[Python] Add support for Pandas 2.0.0#7005
Conversation
…hod to get the datetimes as int64_t epochs
…e should do so as well
…' it's implicitly converted from to py::array
…e if it's pyarrow backed
…arrow" This reverts commit 75ba77a.
pdet
left a comment
There was a problem hiding this comment.
Just have some small comments. In general, I think the logic there seems pretty solid. Excellent work!
I do have some suggestions for further testing. These may be already covered, so ignore them if that's the case.
Could we test Pandas with the Arrow representation on queries with filter and projection pushdown?
Is it possible to create an empty data frame, where only the columns are defined, and try to scan that?
Could we also add tests with Null values? Including completely null columns?
Do we have tests with mixed type columns (i.e., some columns are numpy, others py object (i.e., ints, strings, maps, going nuts on one column) , others arrow)?
tools/pythonpkg/src/include/duckdb_python/pandas/pandas_bind.hpp
Outdated
Show resolved
Hide resolved
…in an earlier test
… whether it's supported or not
|
@Tishj could you merge this with master? |
pdet
left a comment
There was a problem hiding this comment.
Thijs, thanks for adjusting the tests, I think reusing the existing tests is an excellent idea.

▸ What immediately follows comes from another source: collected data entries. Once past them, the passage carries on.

/-- What the offer has yet to do. -/
def offerCost (s : State) : Nat :=
  match s.port.offer with
  | none => 1
  | some o => if s.numbered && s.eligible o.tag then 0 else 2

/-- A bound on the steps that settling takes. -/
def settleCost (s : State) : Nat :=
  s.port.responseQ.length + 3 * s.inb.held.isSome.toNat + 3 * s.ag.heldReply.isSome.toNat +
    2 * readyCount s + offerCost s + 80 * s.ag.resetPending.toNat

theorem readyCount_le (s : State) : readyCount s ≤ 32 := by
  have := List.countP_le_length (p := fun t => (s.entry t).state == .ready) (l := List.finRange 32)
  simpa [readyCount] using this

theorem offerCost_le (s : State) : offerCost s ≤ 2 := by
  unfold offerCost
  split
  · omega
  · split <;> omega

theorem settleCost_le (s : State) : settleCost s ≤ s.settleBound := by
  have h1 := readyCount_le s
  have h2 := offerCost_le s
  have h3 := Bool.toNat_le s.inb.held.isSome
  have h4 := Bool.toNat_le s.ag.heldReply.isSome
  have h5 := Bool.toNat_le s.ag.resetPending
  unfold settleCost State.settleBound
  omega

/-- The offer depends on the offer, the tracker, the role and the Send Sequence Table. -/
theorem offerCost_congr {s u : State} (ho : u.port.offer = s.port.offer) (hr : u.rt = s.rt) (he : u.en = s.en)
    (hs : u.ord.send = s.ord.send) : offerCost u = offerCost s := by
  unfold offerCost State.eligible State.oldestPosted State.postedRun State.isPostedTo State.sendOf State.entry
    State.numbered
  simp only [ho, hr, he, hs]

theorem readyCount_congr {s u : State} (hr : u.rt = s.rt) : readyCount u = readyCount s := by
  unfold readyCount State.entry
  rw [hr]

theorem countP_except {n : Nat} {p q : Fin n → Bool} {x : Fin n} (hx : p x = true) (hq : q x = false)
    (h : ∀ y, y ≠ x → q y = p y) : (List.finRange n).countP q + 1 = (List.finRange n).countP p := by
  have key : ∀ l : List (Fin n), l.Nodup → x ∈ l → l.countP q + 1 = l.countP p := by
    intro l
    induction l with
    | nil => intro _ hm; cases hm
    | cons y l ih =>
      intro hn hm
      rw [List.nodup_cons] at hn
      rcases List.mem_cons.1 hm with e | hm
      · subst e
        have hc : l.countP q = l.countP p := by
          apply List.countP_congr
          intro z hz
          rw [h z (fun e => hn.1 (e ▸ hz))]
        simp [hx, hq, hc]
      · have hy : y ≠ x := fun e => hn.1 (e ▸ hm)
        have := ih hn.2 hm
        simp only [List.countP_cons, h y hy]
        omega
  exact key _ (List.nodup_finRange n) (List.mem_finRange x)

/-- A transmission takes one entry out of READY and empties the offer. -/
theorem transmitted_ready {s : State} {x : Tag} (h : (s.entry x).state = .ready) :
    readyCount (s.transmitted x) + 1 = readyCount s := by
  unfold readyCount
  apply countP_except (x := x)
  · simp [h]
  · simp [State.transmitted, State.entry, State.modEntry]
  · intro y hy
    simp [State.transmitted, State.entry, State.modEntry, get_modAt, Ne.symm hy]

@[simp] theorem transmitted_offer (s : State) (x : Tag) : (s.transmitted x).port.offer = none := rfl
@[simp] theorem transmitted_responseQ (s : State) (x : Tag) : (s.transmitted x).port.responseQ = s.port.responseQ := rfl
@[simp] theorem transmitted_en (s : State) (x : Tag) : (s.transmitted x).en = s.en := rfl
@[simp] theorem transmitted_inb (s : State) (x : Tag) : (s.transmitted x).inb = s.inb := rfl
@[simp] theorem transmitted_ag (s : State) (x : Tag) : (s.transmitted x).ag = s.ag := rfl
@[simp] theorem transmitted_left (s : State) (x : Tag) : (s.transmitted x).left = s.left := rfl
@[simp] theorem transmitted_firings (s : State) (x : Tag) : (s.transmitted x).firings = s.firings := rfl

theorem eligible_ready {s : State} {x : Tag} (h : s.eligible x = true) : (s.entry x).state = .ready := by
  unfold State.eligible at h
  simp at h
  exact h.1

/-! ### Each step of settling costs -/

theorem reportLeft_keep {β : Type} (g : State → β) (hg : ∀ (s : State) l, g { s with left := l } = g s) (s : State)
    (p : Purpose) : g (s.reportLeft p) = g s := by
  cases p
  · rfl
  · exact hg _ _
  · exact hg _ _

theorem settleCost_left (s : State) (l : List Purpose) : settleCost { s with left := l } = settleCost s := rfl

/-- After a NODE reset there is the queue to settle, and what the firings have allocated. -/
theorem settleCost_reset (s : State) : settleCost s.performNodeReset ≤ s.port.responseQ.length + 65 := by
  obtain ⟨v, hv, hp, hh, hr, hrp, _⟩ := performNodeReset_spec s
  have hs := takeFirings_same v
  have h1 := readyCount_le s.performNodeReset
  have ho : offerCost s.performNodeReset = 1 := by
    unfold offerCost
    rw [performNodeReset_port]
  unfold settleCost
  rw [ho, performNodeReset_port]
  have e1 : s.performNodeReset.inb.held = none := by rw [hv, hs.inb, hh]
  have e2 : s.performNodeReset.ag.heldReply = none := by rw [hv, hs.issue, hr]
  have e3 : s.performNodeReset.ag.resetPending = false := by rw [hv, hs.issue, hrp]
  rw [e1, e2, e3]
  simp
  omega

theorem settleCost_nodeReset {s : State} (h : s.ag.resetPending = true) :
    settleCost s.performNodeReset ≤ settleCost s := by
  have := settleCost_reset s
  unfold settleCost at this ⊢
  rw [h]
  simp at this ⊢
  omega

theorem settleCost_presentControl (s : State) (f : Frame) : settleCost (s.presentControl f) = settleCost s := by
  unfold State.presentControl
  split
  · rfl
  · split <;> rfl

theorem settleCost_presentOutstanding (s : State) : settleCost s.presentOutstanding = settleCost s := by
  unfold State.presentOutstanding
  split
  · rfl
  · exact settleCost_presentControl _ _

theorem leftReport_cost (s : State) (p : Purpose) : settleCost (s.leftReport p) ≤ settleCost s := by
  cases p <;> dsimp only [State.leftReport]
  · exact Nat.le_refl _
  · split
    · rename_i h; exact settleCost_nodeReset h
    · exact Nat.le_refl _
  · split
    · exact Nat.le_of_eq (settleCost_presentOutstanding _)
    · exact Nat.le_refl _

I've just added two small comments!
…ould be int32 or int64
|
@pdet can you do another pass over this? |
|
LGTM! Thanks for all the hard work on this @Tishj! It looks great! |
This PR fixes #6954, #6695
Reorganizing python package source code
I've reorganized the files and folder structure within the
tools/pythonpkg/srcfolder a bit.Pybind11 Wrapper
I've decided to no longer use
namespace py = pybind11and instead createnamespace pythat usesnamespace pybind11It should have no effect on existing functionality, but allows us to add to the functionality and override/shadow some of the behavior that we've had to patch around before.
One such example is
py::isinstance, our import cache keeps thepy::objectptras nullptr when it could not be imported and it's optional.When these objects are used with
pybind11'sisinstancemethod, this will segfault because it does no nullptr check.In the past we've patched around this by adding a
IsInstancemethod to ourPythonImportCacheItem, but I've adaptedpy::isinstanceto just return false if the type object is null, removing the need for thisIsInstancemethod.Split Numpy logic from Pandas logic
Split some of the Numpy scanning code from Pandas, and introduced a
PandasColumnclass +PandasColumnBackendenum to take some steps into supporting multiple backends in the future.PyArrow Pandas DataFrames
PyArrow backed dataframes are transformed into
pyarrow.lib.Tableinstead and dealt with earlier on.For now mixed dataframes are converted into Tables too.
Adapting python tests
I've reworked our python tests to use dependency injection for
pandasinstead of the base module.I've created two proxies of the pandas module:
NumpyPandasRegular behavior of
pandasArrowPandaspandas.DataFrameconstructor produces a dataframe that has been converted to using pyarrow backed columns.pandas.testing.assert_frame_equalhas been intercepted to first convert any pyarrow backed column to numpy backed instead. This is done because we can't produce pyarrow backed dataframes from DuckDB yet, this support should be easier to add when we can produce pyarrow backed dataframes.Verified that our entire test suite works on
pandasversions: 2.0.0, 1.5.3, 1.3.3